* To do: Retype each entry below exactly as it stands.
--------------------------------------------------
-- ==== Sys2Proof/Certificates/Slice0/Obligations.lean ====
section
/-! DEFINITION. The statements for the provers, from the numbered rules of spec/. Every result statement says in one
equation that the instruction completes, what it writes, and that nothing else changes (WritesReg, WritesSlot, OnlyPc,
EntersFault of Sys2Proof/Safety.lean). Immediates are quantified as the bits the encoding holds, so every form is in.
The opcode and funct values in the decode clauses are the rules' own, which the spec takes from decision D3 (log 7); the
32-bit pc is decision D9 (log 10). -/

open Sys2Proof Sys2Proof.Machine

/-! ## Encoding and decoding -/

/-- Decoding the word of a well-formed instruction gives the instruction back, with every operand at every value the
encoding admits (spec/30_encoding.md R87, a sentence the spec marks derived from R63 to R67 and R72). -/
def Obligations.DecodeEncodeRoundTrip : Prop :=
  ∀ i : Instr, i.wf = true → decode (encode i) = .ok i

/-- Encoding the decoded instruction gives the word back: no bit of a decodable word is dropped (R60 to R67, R87). -/
def Obligations.EncodeDecodeRoundTrip : Prop :=
  ∀ (w : Word) (i : Instr), decode w = .ok i → encode i = w

/-- Every decoded immediate lies in its format's range (R63 to R67, R72), so it is never negative (R68). -/
def Obligations.DecodedImmediatesInRange : Prop :=
  ∀ (w : Word) (i : Instr), decode w = .ok i → i.wf = true

/-- A word is a row's operation exactly when `W &&& mask = match` with the row's mask and match of
spec/opcode_table.json (the reading of the table in spec/30_encoding.md; the values are decision D3, log 7). -/
def Obligations.OpcodeTableSelectsOperation : Prop :=
  ∀ (w : Word) (i : Instr), (w &&& i.row.1 = i.row.2) ↔ ∃ j, decode w = .ok j ∧ j.row = i.row

/-- Over words there are two decode errors: OpcodeError exactly for an opcode outside the nine of R70, FunctError exactly
for the combinations R79 lists (decisions D3, D4, D5, D19; logs 7 and 12). -/
def Obligations.WordDecodeErrors : Prop :=
  ∀ w : Word,
    (decode w = .error .opcodeError ↔
      opcodeField w ∉ [0b0110011#7, 0b0010011#7, 0b0000011#7, 0b1100111#7, 0b0100011#7, 0b1100011#7, 0b0110111#7,
        0b0010111#7, 0b1101111#7]) ∧
    (decode w = .error .functError ↔
      (opcodeField w = 0b0110011#7 ∧
        (funct3Field w, funct7Field w) ∉
          [(0b000#3, 0b0000000#7), (0b000#3, 0b0100000#7), (0b001#3, 0b0000000#7), (0b010#3, 0b0000000#7),
            (0b011#3, 0b0000000#7), (0b100#3, 0b0000000#7), (0b101#3, 0b0000000#7), (0b101#3, 0b0100000#7),
            (0b110#3, 0b0000000#7), (0b111#3, 0b0000000#7)]) ∨
      (opcodeField w = 0b0010011#7 ∧ funct3Field w = 0b001#3 ∧ funct7Field w ≠ 0b0000000#7) ∨
      (opcodeField w = 0b0010011#7 ∧ funct3Field w = 0b101#3 ∧ funct7Field w ∉ [0b0000000#7, 0b0100000#7]) ∨
      (opcodeField w = 0b0000011#7 ∧ funct3Field w ∈ [0b011#3, 0b110#3, 0b111#3]) ∨
      (opcodeField w = 0b1100111#7 ∧ funct3Field w ≠ 0b000#3) ∨
      (opcodeField w = 0b0100011#7 ∧ funct3Field w ∈ [0b011#3, 0b100#3, 0b101#3, 0b110#3, 0b111#3]) ∨
      (opcodeField w = 0b1100011#7 ∧ funct3Field w ∈ [0b010#3, 0b011#3])) ∧
    (∀ e, decode w = .error e → e = .opcodeError ∨ e = .functError)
--------------------------------------------------
* Your solution:
-- ==== Sys2Proof/Certificates/Slice0/Obligations.lean ====
section
/-! DEFINITION. The statements for the provers, from the numbered rules of spec/. Every result statement says in one
equation that the instruction completes, what it writes, and that nothing else changes (WritesReg, WritesSlot, OnlyPc,
EntersFault of Sys2Proof/Safety.lean). Immediates are quantified as the bits the encoding holds, so every form is in.
The opcode and funct values in the decode clauses are the rules' own, which the spec takes from decision D3 (log 7); the
32-bit pc is decision D9 (log 10). -/

open Sys2Proof Sys2Proof.Machine

/-! ## Encoding and decoding -/

/-- Decoding the word of a well-formed instruction gives the instruction back, with every operand at every value the
encoding admits (spec/30_encoding.md R87, a sentence the spec marks derived from R63 to R67 and R72). -/
def Obligations.DecodeEncodeRoundTrip : Prop :=
  ∀ i : Instr, i.wf = true → decode (encode i) = .ok i

/-- Encoding the decoded instruction gives the word back: no bit of a decodable word is dropped (R60 to R67, R87). -/
def Obligations.EncodeDecodeRoundTrip : Prop :=
  ∀ (w : Word) (i : Instr), decode w = .ok i → encode i = w

/-- Every decoded immediate lies in its format's range (R63 to R67, R72), so it is never negative (R68). -/
def Obligations.DecodedImmediatesInRange : Prop :=
  ∀ (w : Word) (i : Instr), decode w = .ok i → i.wf = true

/-- A word is a row's operation exactly when `W &&& mask = match` with the row's mask and match of
spec/opcode_table.json (the reading of the table in spec/30_encoding.md; the values are decision D3, log 7). -/
def Obligations.OpcodeTableSelectsOperation : Prop :=
  ∀ (w : Word) (i : Instr), (w &&& i.row.1 = i.row.2) ↔ ∃ j, decode w = .ok j ∧ j.row = i.row

/-- Over words there are two decode errors: OpcodeError exactly for an opcode outside the nine of R70, FunctError exactly
for the combinations R79 lists (decisions D3, D4, D5, D19; logs 7 and 12). -/
def Obligations.WordDecodeErrors : Prop :=
  ∀ w : Word,
    (decode w = .error .opcodeError ↔
      opcodeField w ∉ [0b0110011#7, 0b0010011#7, 0b0000011#7, 0b1100111#7, 0b0100011#7, 0b1100011#7, 0b0110111#7,
        0b0010111#7, 0b1101111#7]) ∧
    (decode w = .error .functError ↔
      (opcodeField w = 0b0110011#7 ∧
        (funct3Field w, funct7Field w) ∉
          [(0b000#3, 0b0000000#7), (0b000#3, 0b0100000#7), (0b001#3, 0b0000000#7), (0b010#3, 0b0000000#7),
            (0b011#3, 0b0000000#7), (0b100#3, 0b0000000#7), (0b101#3, 0b0000000#7), (0b101#3, 0b0100000#7),
            (0b110#3, 0b0000000#7), (0b111#3, 0b0000000#7)]) ∨
      (opcodeField w = 0b0010011#7 ∧ funct3Field w = 0b001#3 ∧ funct7Field w ≠ 0b0000000#7) ∨
      (opcodeField w = 0b0010011#7 ∧ funct3Field w = 0b101#3 ∧ funct7Field w ∉ [0b0000000#7, 0b0100000#7]) ∨
      (opcodeField w = 0b0000011#7 ∧ funct3Field w ∈ [0b011#3, 0b110#3, 0b111#3]) ∨
      (opcodeField w = 0b1100111#7 ∧ funct3Field w ≠ 0b000#3) ∨
      (opcodeField w = 0b0100011#7 ∧ funct3Field w ∈ [0b011#3, 0b100#3, 0b101#3, 0b110#3, 0b111#3]) ∨
      (opcodeField w = 0b1100011#7 ∧ funct3Field w ∈ [0b010#3, 0b011#3])) ∧
    (∀ e, decode w = .error e → e = .opcodeError ∨ e = .functError)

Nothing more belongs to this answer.